Participants who could not participate in MR scanning because of contraindications or who underwent MR scanning with insufficiently quality scans were excluded from the final brain images analysis.

The neuroimaging cohort was composed of 29 HS with median age 79 (72–95), 18 women (62%), and 21 control participants median age 80 (73–86), 11 women (52%).
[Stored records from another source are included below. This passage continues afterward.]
-- ==== Sys2Proof/Word.lean ====
section
/-! DEFINITION. The word types of the block (`00_scope.md` R7, R6): bytes, 32-bit registers, 64-bit command words. -/

namespace Sys2Proof

/-- A byte: 8 bits, an unsigned number 0 to 255 (R7). Every PIX, FB and OUT access moves one (R65). -/
abbrev Byte := BitVec 8

/-- The contents of a host-visible register: 32 bits (R6, R23). -/
abbrev Word := BitVec 32

/-- A command word: 64 bits (R6, R80). -/
abbrev CmdWord := BitVec 64

end Sys2Proof
end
Their psychological profile resembled the profile of the whole cohort (Table 2).

Table 2.

Psychological questionnaires: differences between Holocaust survivors (HS) and the control group (CG).

Group TSC-40
 PCL-C
 PTGI
 SOS-10
HS CG HS CG HS CG HS CG
Median 15.5 8 30 22 60.5 40 48.5 54
Mean 16.5 7.9 32.7 22.7 59.9 36.5 46.5 52.4
Min 0 0 17 17 7 0 18 29
Max 54 26 70 33 95 87 60 60
P 0.006 0.0001 0.0001 0.002
Open in a new tab

TSC: Trauma Symptom Checklist; PCLC – C: PTSD Checklist – Civilian Version; PTGI: Posttraumatic Growth Inventory; SOS – Schwartz Outcome Scale.

The neuroimaging subgroup under 12 years old in 1945 was composed of 20 HS with median age 78 (72–84), 12 women (60%), and 21 control participants median age 80 (73–86), 11 women (52%).
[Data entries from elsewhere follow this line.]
-- ==== Sys2Proof/Config.lean ====
section
/-! DEFINITION. What an implementation fixes and the spec leaves OPEN (`00_scope.md` R6, `92_eei_decisions.md` "Open
parameters"), and the free values. An `opaque` constant here has no body: a statement about it holds for every value. -/

namespace Sys2Proof

/-- Contents of HT (`10_state.md` R45): for each bucket number listed, its slots from slot 0 on, an entry being an offset
or the sentinel -1. A bucket that is not listed holds -1 in every slot. DESIGN CHOICE (safe): log entry 13. -/
abbrev HashTable := List (Nat × List Int)

/-- Which function HASH3 is (`41_lz77_huffman.md` R145): the spec's default, or an unknown one
(`Config.hash3`). DESIGN CHOICE (safe): log entry 4. -/
inductive HashFn where
  /-- the default mix that R145 writes out -/
  | mix
  /-- any total function of the three bytes: the uninterpreted `Config.hash3` -/
  | other
  deriving DecidableEq, Repr

/-- What bytes of PIX or FB hold until first written (`20_memory.md` R78): an arbitrary stable function of the address.
DESIGN CHOICE (safe): log entry 5. -/
inductive PowerOn where
  /-- the same byte everywhere -/
  | fill (b : Byte)
  /-- any function of the address: an uninterpreted constant of Config -/
  | unknown
  deriving DecidableEq, Repr

/-- The parameters of one block, fixed for its life (R6, R52). -/
structure Params where
  /-- PIX_SIZE, bytes of pixel memory -/
  pixSize : Nat
  /-- FB_SIZE, bytes of filtered-buffer memory -/
  fbSize : Nat
  /-- OUT_CAP, bytes the output storage can hold; `none` is infinite -/
  outCap : Option Nat
  /-- QMAX, the upper clamp of `quality` -/
  qmax : Nat
  /-- HASH3 -/
  hash : HashFn
  /-- what unwritten PIX bytes hold -/
  pixInit : PowerOn
  /-- what unwritten FB bytes hold -/
  fbInit : PowerOn
  deriving DecidableEq, Repr

/-- The values R6 allows: 1 ≤ PIX_SIZE, FB_SIZE ≤ 2^32, OUT_CAP infinite or at most 2^32 - 1, QMAX ≥ 5. -/
abbrev Params.Legal (p : Params) : Prop :=
  1 ≤ p.pixSize ∧ p.pixSize ≤ 2 ^ 32 ∧ 1 ≤ p.fbSize ∧ p.fbSize ≤ 2 ^ 32 ∧ p.outCap.getD 0 < 2 ^ 32 ∧ 5 ≤ p.qmax

namespace Config

/-- PIX_SIZE - 1: any 32-bit number, so that PIX_SIZE is any of 1 to 2^32. -/
opaque pixSizeLess1 : BitVec 32

/-- FB_SIZE - 1: any 32-bit number. -/
opaque fbSizeLess1 : BitVec 32

/-- OUT_CAP: infinite or any 32-bit number. -/
opaque outCap : Option (BitVec 32)

/-- QMAX - 5: any number. -/
opaque qmaxAbove5 : Nat

/-- HASH3 where it is not the default: any total function from three bytes to 0 to 16383 (R145). -/
opaque hash3 : Byte → Byte → Byte → BitVec 14

/-- The byte that PIX holds at an address until it is written (R78). -/
opaque pixPowerOn : Nat → Byte

/-- The byte that FB holds at an address until it is written (R78). -/
opaque fbPowerOn : Nat → Byte

/-- ACC after an OUT_FULL inside ZCOMP (R161): free. DESIGN CHOICE (safe): log entry 6. -/
opaque freeAcc : Nat → BitVec 39

/-- CNT after an OUT_FULL inside ZCOMP (R161): free, within the three bits of BITCNT[2:0]. -/
opaque freeCnt : Nat → BitVec 3

/-- FIN after an OUT_FULL inside ZCOMP (R161): free. -/
opaque freeFin : Nat → Bool

/-- LO after an OUT_FULL inside ZCOMP (R161): free. -/
opaque freeLo : Nat → BitVec 16

/-- HI after an OUT_FULL inside ZCOMP (R161): free. -/
opaque freeHi : Nat → BitVec 16

/-- HT after any ZCOMP that ran (R45, R161): free. DESIGN CHOICE (safe): log entry 7. -/
opaque freeHt : Nat → HashTable

/-- OUTLEN when OUT holds 2^32 bytes or more (R38), applied to their number: free. DESIGN CHOICE (safe): log entry 26. -/
opaque freeOutlen : Nat → Word

/-- The parameters of the block that `State.reset` is the reset state of: every OPEN one uninterpreted, over exactly
its legal values. DESIGN CHOICE (safe): log entry 3. -/
def params : Params where
  pixSize := pixSizeLess1.toNat + 1
  fbSize := fbSizeLess1.toNat + 1
  outCap := outCap.map BitVec.toNat
  qmax := qmaxAbove5 + 5
  hash := .other
  pixInit := .unknown
  fbInit := .unknown

end Config

end Sys2Proof
end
No gender-associated effects were found using a two-sample t-test comparing male and female data.

2.1.3. Background of examined groups

2.1.3.1. Holocaust survivors group characteristics

During the Holocaust, 24 HS were in hiding, e.g. living with a non-Jewish family in a small village, in a farmhouse, in an evangelist orphanage, or in a secret room, in their childhood or adolescence. Five HS lived under a false identity or were hiding in the mountains; some of them joined the partisan army.
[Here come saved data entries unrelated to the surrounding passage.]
/-! ### Unit RF (`40_row_filter.md`) -/

/-- R122, R71: the neighbour bytes of a column, addresses formed as unbounded integers. Where the previous row is read,
its range check (R71) has passed. -/
def Obligations.NeighbourBytesAreTheSpecs : Prop :=
  ∀ (s : State) (i : Nat),
    rowX s i = s.pixAt (s.src.toNat + i) ∧
    (s.bpp.toNat ≤ i → ∃ p : Nat, (p : Int) = s.src.toNat + i - s.bpp.toNat ∧ rowA s i = s.pixAt p) ∧
    (i < s.bpp.toNat → rowA s i = 0#8) ∧
    (s.row ≠ 0#32 → s.prevRowInPix → ∃ p : Nat, (p : Int) = s.src.toNat - s.stride.toNat + i ∧ rowB s i = s.pixAt p) ∧
    (s.row = 0#32 → rowB s i = 0#8) ∧
    (s.row ≠ 0#32 → s.prevRowInPix → s.bpp.toNat ≤ i → ∃ p : Nat,
      (p : Int) = s.src.toNat - s.stride.toNat + i - s.bpp.toNat ∧ rowC s i = s.pixAt p) ∧
    (s.row = 0#32 ∨ i < s.bpp.toNat → rowC s i = 0#8)

/-- R123: Paeth picks whichever of a, b, c is nearest to a + b - c, ties broken a, then b, then c. -/
def Obligations.PaethPicksTheNearest : Prop :=
  ∀ a b c : Byte,
    let dist := fun q : Byte => ((a.toNat : Int) + b.toNat - c.toNat - q.toNat).natAbs
    (paeth a b c = a ∨ paeth a b c = b ∨ paeth a b c = c) ∧
    (dist (paeth a b c) ≤ dist a ∧ dist (paeth a b c) ≤ dist b ∧ dist (paeth a b c) ≤ dist c) ∧
    (dist a = dist (paeth a b c) → paeth a b c = a) ∧
    (dist b = dist (paeth a b c) → dist a ≠ dist (paeth a b c) → paeth a b c = b)

/-- R127 to R130, R132, R133: with the checks passed, each fixed filter writes its formula's bytes to FB from DST on, their
cost to COST and its number to KIND, and changes nothing else. -/
def Obligations.FixedFiltersWriteTheirFormula : Prop :=
  ∀ s : State, s.Inv → s.Ready → s.RowOk →
    (∃ t, exec .fltNone s = .next t ∧ wroteRow s t .none fun i => rowX s i) ∧
    (∃ t, exec .fltSub s = .next t ∧ wroteRow s t .sub fun i => rowX s i - rowA s i) ∧
    (∃ t, exec .fltUp s = .next t ∧ wroteRow s t .up fun i => rowX s i - rowB s i) ∧
    (∃ t, exec .fltAvg s = .next t ∧ wroteRow s t .avg fun i =>
      rowX s i - BitVec.ofNat 8 (((rowA s i).toNat + (rowB s i).toNat) / 2)) ∧
    (∃ t, exec .fltPaeth s = .next t ∧ wroteRow s t .paeth fun i => rowX s i - paeth (rowA s i) (rowB s i) (rowC s i))

/-- R131: FLT.AUTO does what the fixed filter of one kind does: a candidate of FSEL[4:0] of least cost, the least number
among equals, or None when there is no candidate. A one-bit mask leaves no choice. -/
def Obligations.AutoAppliesTheCheapestCandidate : Prop :=
  ∀ s : State, s.Inv → s.Ready → s.RowOk →
    ∃ k t, exec .fltAuto s = .next t ∧ exec (fixedFilter k) s = .next t ∧ wroteRow s t k (filtered s k) ∧
      (s.fsel.extractLsb' 0 5 = 0#5 → k = .none) ∧
      (s.fsel.extractLsb' 0 5 ≠ 0#5 → s.fsel.getLsbD (kindNum k) = true) ∧
      ∀ j, s.fsel.getLsbD (kindNum j) = true →
        rowCost s k ≤ rowCost s j ∧ (rowCost s j = rowCost s k → kindNum k ≤ kindNum j)

/-- R129, R132: on row 0, FLT.UP writes the bytes and cost of FLT.NONE, and FLT.PAETH those of FLT.SUB. -/
def Obligations.RowZeroUpIsNoneAndPaethIsSub : Prop :=
  ∀ s : State, s.Ready → s.RowOk → s.row = 0#32 →
    (∃ t, exec .fltNone s = .next t ∧ exec .fltUp s = .next { t with kind := 2#3 }) ∧
    (∃ t, exec .fltSub s = .next t ∧ exec .fltPaeth s = .next { t with kind := 4#3 })

/-- R122, R71: on row 0 STRIDE is irrelevant to every command of unit RF, faults included. -/
def Obligations.StrideIsIrrelevantOnRowZero : Prop :=
  ∀ (s : State) (v : Word), s.row = 0#32 → ∀ i ∈ filters, ∃ t, exec i s = .next t ∧
    exec i { s with stride := v } = .next { t with stride := v }

/-- R134: the scanline is recovered from the FilteredBuffer and the previous row: each byte is the filtered byte plus the
predictor, and two rows with the same context and the same FilteredBuffer are the same row. -/
def Obligations.FilteringIsInvertible : Prop :=
  ∀ (k : FilterKind) (s t : State), s.Inv → s.Ready → s.RowOk → exec (fixedFilter k) s = .next t →
    (∀ i, i < s.size.toNat →
      rowX s i = t.fbAt (s.dst.toNat + i) + predict k (rowA s i) (rowB s i) (rowC s i)) ∧
    (∀ s' t' : State, s'.Inv → s'.Ready → s'.RowOk → exec (fixedFilter k) s' = .next t' →
      s'.bpp = s.bpp → s'.size = s.size →
      (∀ i, i < s.size.toNat → rowB s' i = rowB s i ∧ rowC s' i = rowC s i) →
      (∀ i, i < s.size.toNat → t'.fbAt (s'.dst.toNat + i) = t.fbAt (s.dst.toNat + i)) →
      ∀ i, i < s.size.toNat → rowX s' i = rowX s i)

/-! ### Frames: what a command leaves unchanged -/

/-- R120, R133, R221: an FLT command changes FB in `DST .. DST+SIZE-1`, COST, KIND and ERR at most; every other register,
flag, special register and byte is as before. -/
def Obligations.FilterCommandsFrame : Prop :=
  ∀ (i : Instr) (s t : State), i ∈ filters → exec i s = .next t →
    t = { s with fb := t.fb, cost := t.cost, kind := t.kind, err := t.err } ∧
    (∀ a, t.pixAt a = s.pixAt a) ∧
    (∀ a, a < s.dst.toNat ∨ s.dst.toNat + s.size.toNat ≤ a → t.fbAt a = s.fbAt a)

/-- R182, R184, R186, R187, R191, R192, R140: the commands that store to no memory: those of unit BS change OUT, ACC, CNT,
FIN and ERR at most; those of unit AD LO, HI and ERR; ZCOMP the state of units BS, AD and LZ (and the model's counter of
free values) and ERR. Every byte of PIX and FB is as before. -/
def Obligations.StreamAndChecksumCommandsFrame : Prop :=
  ∀ (i : Instr) (s t : State), exec i s = .next t →
    ((∃ v c, i = .wrbits v c) ∨ (∃ f, i = .flush f) ∨ (∃ v, i = .wrbe32 v) ∨ i = .bsclr →
      t = { s with out := t.out, acc := t.acc, cnt := t.cnt, fin := t.fin, err := t.err }) ∧
    (i = .adinit ∨ i = .adupd → t = { s with lo := t.lo, hi := t.hi, err := t.err }) ∧
    (i = .zcomp → t = { s with
      out := t.out, acc := t.acc, cnt := t.cnt, fin := t.fin, lo := t.lo, hi := t.hi, ht := t.ht, lzI := t.lzI,
      lzQ := t.lzQ, lzBest := t.lzBest, lzBestLoc := t.lzBestLoc, freeCtr := t.freeCtr, err := t.err }) ∧
    (i ∉ filters → ∀ a, t.pixAt a = s.pixAt a ∧ t.fbAt a = s.fbAt a)

/-- R23, R52, R61: no command writes a configuration register, a parameter, PIX, or the host's side. -/
def Obligations.CommandsNeverWriteConfigurationOrPix : Prop :=
  ∀ (i : Instr) (s t : State), exec i s = .next t →
    t.src = s.src ∧ t.stride = s.stride ∧ t.bpp = s.bpp ∧ t.size = s.size ∧ t.row = s.row ∧ t.dst = s.dst ∧
    t.fsel = s.fsel ∧ t.data = s.data ∧ t.len = s.len ∧ t.quality = s.quality ∧
    t.params = s.params ∧ t.pix = s.pix ∧ t.hostOps = s.hostOps ∧ t.replies = s.replies

/-- R44, R63: OUT only grows by appending; only BSCLR and RESET empty it. -/
def Obligations.OutOnlyGrows : Prop :=
  ∀ s t : State, step s = .next t →
    s.out <+: t.out ∨
    (t.out = [] ∧ ∃ ops, s.hostOps = .reset :: ops ∨ ∃ w, s.hostOps = .cmd w :: ops ∧ decode w = .instr .bsclr)

/-- R48, R61, R62, R78: a byte of PIX changes only by PIXWR at its address, a byte of FB only by FBWR at its address or by
an FLT command whose range `DST .. DST+SIZE-1` holds it; until then it reads what it read before, written or not. -/
def Obligations.BytesChangeOnlyWhenWritten : Prop :=
  ∀ s t : State, s.Inv → step s = .next t → ∀ a,
    (t.pixAt a ≠ s.pixAt a → ∃ b ops, s.hostOps = .pixwr a b :: ops ∧ a < s.params.pixSize ∧ t.pixAt a = b) ∧
    (t.fbAt a ≠ s.fbAt a →
      (∃ b ops, s.hostOps = .fbwr a b :: ops ∧ a < s.params.fbSize ∧ t.fbAt a = b) ∨
      (∃ w ops i, s.hostOps = .cmd w :: ops ∧ decode w = .instr i ∧ i ∈ filters ∧
        s.dst.toNat ≤ a ∧ a < s.dst.toNat + s.size.toNat))

/-! ### Output codes (`30_encoding.md`, Part B) -/

/-- R104: BitRev reverses the bits of an n-bit number and is its own inverse. -/
def Obligations.BitRevReversesTheBits : Prop :=
  (∀ v n : Nat, v < 2 ^ n →
    bitRev v n < 2 ^ n ∧ (∀ k, k < n → (bitRev v n).testBit k = v.testBit (n - 1 - k)) ∧
    bitRev (bitRev v n) n = v) ∧ bitRev 0b00110 5 = 0b01100

/-- R95, R93: what PutSym hands to WriteBits enters the stream most significant bit of the code first. -/
def Obligations.PutSymWritesTheCodeMsbFirst : Prop :=
  ∀ (s : State) (sym : Nat), sym ≤ 285 → s.Inv → s.Ready → s.RoomFor ((s.cnt + symLen sym) / 8) →
    ∃ t, putSym sym s = .ok t ∧ t = { s with out := t.out, acc := t.acc, cnt := (s.cnt + symLen sym) % 8 } ∧
      t.streamBits = s.streamBits ++ codeBits (symCode sym) (symLen sym)

/-- R94, R105: the four rows of the literal/length code, and no code is the beginning of another: a decoder can tell
them apart. -/
def Obligations.FixedCodeIsPrefixFree : Prop :=
  (∀ s : Nat,
    (s ≤ 143 → symLen s = 8 ∧ symCode s = 0x30 + s) ∧
    (144 ≤ s ∧ s ≤ 255 → symLen s = 9 ∧ symCode s = 0x190 + (s - 144)) ∧
    (256 ≤ s ∧ s ≤ 279 → symLen s = 7 ∧ symCode s = s - 256) ∧
    (280 ≤ s ∧ s ≤ 287 → symLen s = 8 ∧ symCode s = 0xC0 + (s - 280))) ∧
  ∀ a b : Nat, a ≤ 287 → b ≤ 287 → codeBits (symCode a) (symLen a) <+: codeBits (symCode b) (symLen b) → a = b

/-- R96 to R99: the lists of bases and extra bits; the bin of a length or a distance is the one whose range holds it, and
the offset in it fits the bin's extra bits; length 258 has bin 28. -/
def Obligations.BinsCoverLengthsAndDistances : Prop :=
  lenBase = [3, 4, 5, 6, 7, 8, 9, 10, 11, 13, 15, 17, 19, 23, 27, 31, 35, 43, 51, 59, 67, 83, 99, 115, 131, 163, 195, 227,
    258, 259] ∧
  lenExtra = [0, 0, 0, 0, 0, 0, 0, 0, 1, 1, 1, 1, 2, 2, 2, 2, 3, 3, 3, 3, 4, 4, 4, 4, 5, 5, 5, 5, 0] ∧
  distBase = [1, 2, 3, 4, 5, 7, 9, 13, 17, 25, 33, 49, 65, 97, 129, 193, 257, 385, 513, 769, 1025, 1537, 2049, 3073, 4097,
    6145, 8193, 12289, 16385, 24577, 32769] ∧
  distExtra = [0, 0, 0, 0, 1, 1, 2, 2, 3, 3, 4, 4, 5, 5, 6, 6, 7, 7, 8, 8, 9, 9, 10, 10, 11, 11, 12, 12, 13, 13] ∧
  (∀ L, 3 ≤ L → L ≤ 258 →
    lenBin L ≤ 28 ∧ lenBase.getD (lenBin L) 0 ≤ L ∧ L < lenBase.getD (lenBin L + 1) 0 ∧
    L - lenBase.getD (lenBin L) 0 < 2 ^ lenExtra.getD (lenBin L) 0) ∧
  (∀ D, 1 ≤ D → D ≤ 32768 →
    distBin D ≤ 29 ∧ distBase.getD (distBin D) 0 ≤ D ∧ D < distBase.getD (distBin D + 1) 0 ∧
    D - distBase.getD (distBin D) 0 < 2 ^ distExtra.getD (distBin D) 0) ∧
  lenBin 258 = 28

/-! ### Unit LZ (`41_lz77_huffman.md`) -/

/-- R142, R228: ZCOMP's checks, in their order; a failing one changes nothing but ERR. -/
def Obligations.ZcompChecksInOrder : Prop :=
  ∀ s : State, s.Ready →
    (2 ^ 31 ≤ s.len.toNat → exec .zcomp s = .next { s with err := 4#4 }) ∧
    (s.len.toNat < 2 ^ 31 → s.cnt ≠ 0 → exec .zcomp s = .next { s with err := 3#4 }) ∧
    (s.len.toNat < 2 ^ 31 → s.cnt = 0 → s.params.fbSize < s.data.toNat + s.len.toNat →
      exec .zcomp s = .next { s with err := 5#4 })

/-- R140 (its example), R90: the empty buffer. -/
def Obligations.ZcompOfTheEmptyBuffer : Prop :=
  ∀ s : State, s.Inv → s.Ready → s.cnt = 0 → s.len = 0#32 → s.data.toNat ≤ s.params.fbSize → s.RoomFor 8 →
    ∃ t, exec .zcomp s = .next t ∧
      t.out = s.out ++ [0x78#8, 0x5E#8, 0x03#8, 0x00#8, 0x00#8, 0x00#8, 0x00#8, 0x01#8] ∧
      t.err = 0#4 ∧ t.fin = true ∧ t.acc = 0#39 ∧ t.cnt = 0 ∧ t.lo = 1#16 ∧ t.hi = 0#16

/-- R147: MatchLen is the largest length within the buffer and 258 over which the bytes agree. -/
def Obligations.MatchLenIsTheLongestAgreement : Prop :=
  ∀ (s : State) (p j : Nat), p < j → j ≤ s.len.toNat →
    candLen s p j ≤ min (s.len.toNat - j) 258 ∧
    (∀ t, t < candLen s p j → s.bufAt (p + t) = s.bufAt (j + t)) ∧
    (∀ L, L ≤ min (s.len.toNat - j) 258 → (∀ t, t < L → s.bufAt (p + t) = s.bufAt (j + t)) → L ≤ candLen s p j)

/-- R148, R159: after the probe, either no candidate in the window matches three bytes, or BESTLOC is the most recent of the
candidates in the window of greatest length, BEST that length. The candidates are the slots before the first -1, in
increasing order, all earlier than I (R45). R149, R150: then I is inserted into its bucket, and the lazy check discards the
match exactly when some candidate of the bucket of the bytes at I + 1, read after the insertion and in the window of I + 1,
matches more than BEST bytes there; it changes nothing but BESTLOC. -/
def Obligations.ProbeFindsTheLongestMostRecent : Prop :=
  (∀ (s : State) (h : Nat),
    let cands := (bucketOf s.lzQ s.ht h).takeWhile (· ≠ -1)
    cands.Pairwise (· < ·) → (∀ p ∈ cands, 0 ≤ p ∧ p < (s.lzI : Int)) →
    let t := probe h s
    t = { s with lzBest := t.lzBest, lzBestLoc := t.lzBestLoc } ∧
    ((t.lzBestLoc = none ∧ ∀ q ∈ cands, (s.lzI : Int) - 32768 < q → candLen s q s.lzI < 3) ∨
     (∃ p : Nat, t.lzBestLoc = some p ∧ (p : Int) ∈ cands ∧ t.lzBest = candLen s p s.lzI ∧
       3 ≤ t.lzBest ∧ t.lzBest ≤ 258 ∧ 1 ≤ s.lzI - p ∧ s.lzI - p ≤ 32767 ∧
       ∀ q ∈ cands, (s.lzI : Int) - 32768 < q →
         candLen s q s.lzI ≤ t.lzBest ∧ (candLen s q s.lzI = t.lzBest → q ≤ p)))) ∧
  (∀ s : State,
    let h := hashAt s s.lzI
    let v := probe h s
    let u := findMatch s
    u = { v with ht := u.ht, lzBestLoc := u.lzBestLoc } ∧
    (∀ k, bucketOf s.lzQ u.ht k =
      if k = h then insertSlot s.lzQ (bucketOf s.lzQ s.ht h) s.lzI else bucketOf s.lzQ s.ht k) ∧
    (u.lzBestLoc = none ∨ u.lzBestLoc = v.lzBestLoc) ∧
    (u.lzBestLoc = none ↔ v.lzBestLoc = none ∨
      ∃ q ∈ (bucketOf s.lzQ u.ht (hashAt s (s.lzI + 1))).takeWhile (· ≠ -1),
        (s.lzI : Int) + 1 - 32768 < q ∧ v.lzBest < candLen s q (s.lzI + 1)))

/-- R149, R45: insertion into a bucket whose live offsets occupy its first slots: the offset goes after them; a full
bucket first drops its oldest Q, so it then holds Q + 1; there are always 2 * Q slots. -/
def Obligations.InsertionKeepsTheBucketPacked : Prop :=
  ∀ (q : Nat) (live : List Int) (i : Int), 1 ≤ q → live.length ≤ 2 * q → (∀ p ∈ live, 0 ≤ p) → 0 ≤ i →
    let kept := (if live.length = 2 * q then live.drop q else live) ++ [i]
    insertSlot q (live ++ List.replicate (2 * q - live.length) (-1)) i =
      kept ++ List.replicate (2 * q - kept.length) (-1) ∧
    kept.length ≤ 2 * q ∧ (live.length = 2 * q → kept.length = q + 1)

/-- R90 to R103, R140, R141, R143, R146, R153, R154, R158, R159: ZCOMP appends one zlib stream: the header, a block, end-of-block,
padding and the checksum, which LO and HI then hold. The block's items are those that the match finder decides, position
by position from 0, with an empty hash table and the clamped quality; they expand to the buffer, every match legal. ACC
and CNT are 0, FIN is set, and nothing outside units BS, AD and LZ changes. (HT is a free value afterwards, log entry 7; that
Q keeps its value is the model's choice, log entry 8.) -/
def Obligations.ZcompWritesOneZlibStream : Prop :=
  ∀ s : State, s.Inv → s.Ready → s.len.toNat < LEN_LIMIT → s.cnt = 0 → s.bufInFb → s.params.outCap = none →
    ∃ (t : State) (items : List Item) (body : List Byte) (pad : Nat), exec .zcomp s = .next t ∧
      t = { s with
        out := t.out, acc := 0#39, cnt := 0, fin := true, lo := t.lo, hi := t.hi, ht := t.ht, lzI := t.lzI,
        lzQ := t.lzQ, lzBest := t.lzBest, lzBestLoc := t.lzBestLoc, freeCtr := t.freeCtr } ∧
      (t.lzQ : Int) = min (max s.quality.toInt 5) s.params.qmax ∧
      items = decidedItems s.len.toNat { s with lzQ := t.lzQ, ht := [], lzI := 0 } ∧
      expandItems [] items = s.buffer ∧ itemsLegal 0 items ∧
      t.out = s.out ++ [0x78#8, 0x5E#8] ++ body ++ bigEndian (adler32 s.buffer) ∧
      body.flatMap byteBits =
        [true, true, false] ++ items.flatMap itemBits ++ List.replicate 7 false ++ List.replicate pad false ∧
      pad < 8 ∧ readReg 0x13 t = some (adler32 s.buffer)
Fifteen HS were imprisoned in a ghetto (most often Terezín - Theresienstadt) and/or in concentration camps (Auschwitz, Bergen-Belsen, Buchenwald, Dachau, or Mauthausen). Several participants had survived a death march. The persecution increased over six years; the immediate danger of execution, whether after being discovered for people who were hiding or after being imprisoned in a concentration camp, lasted from six months to four years.

Most of them experienced trauma at critical developmental phases; 26 HS were aged under 12 years by the end of the war in 1945. Nineteen of them were in hiding (nine with their parents and ten without them). Seven were imprisoned in the ghetto Theresienstadt.

2.1.3.2. Control group characteristics

The Czech Republic was occupied by Nazi Germany as the Protektorat Böhmen und Mähren. There was a strong oppression of the Czech population, but its majority was not directly exposed to the war events. Participants in CG were civilians and did not participate in military action or resistance; during the war, they were not under direct life-threatening danger.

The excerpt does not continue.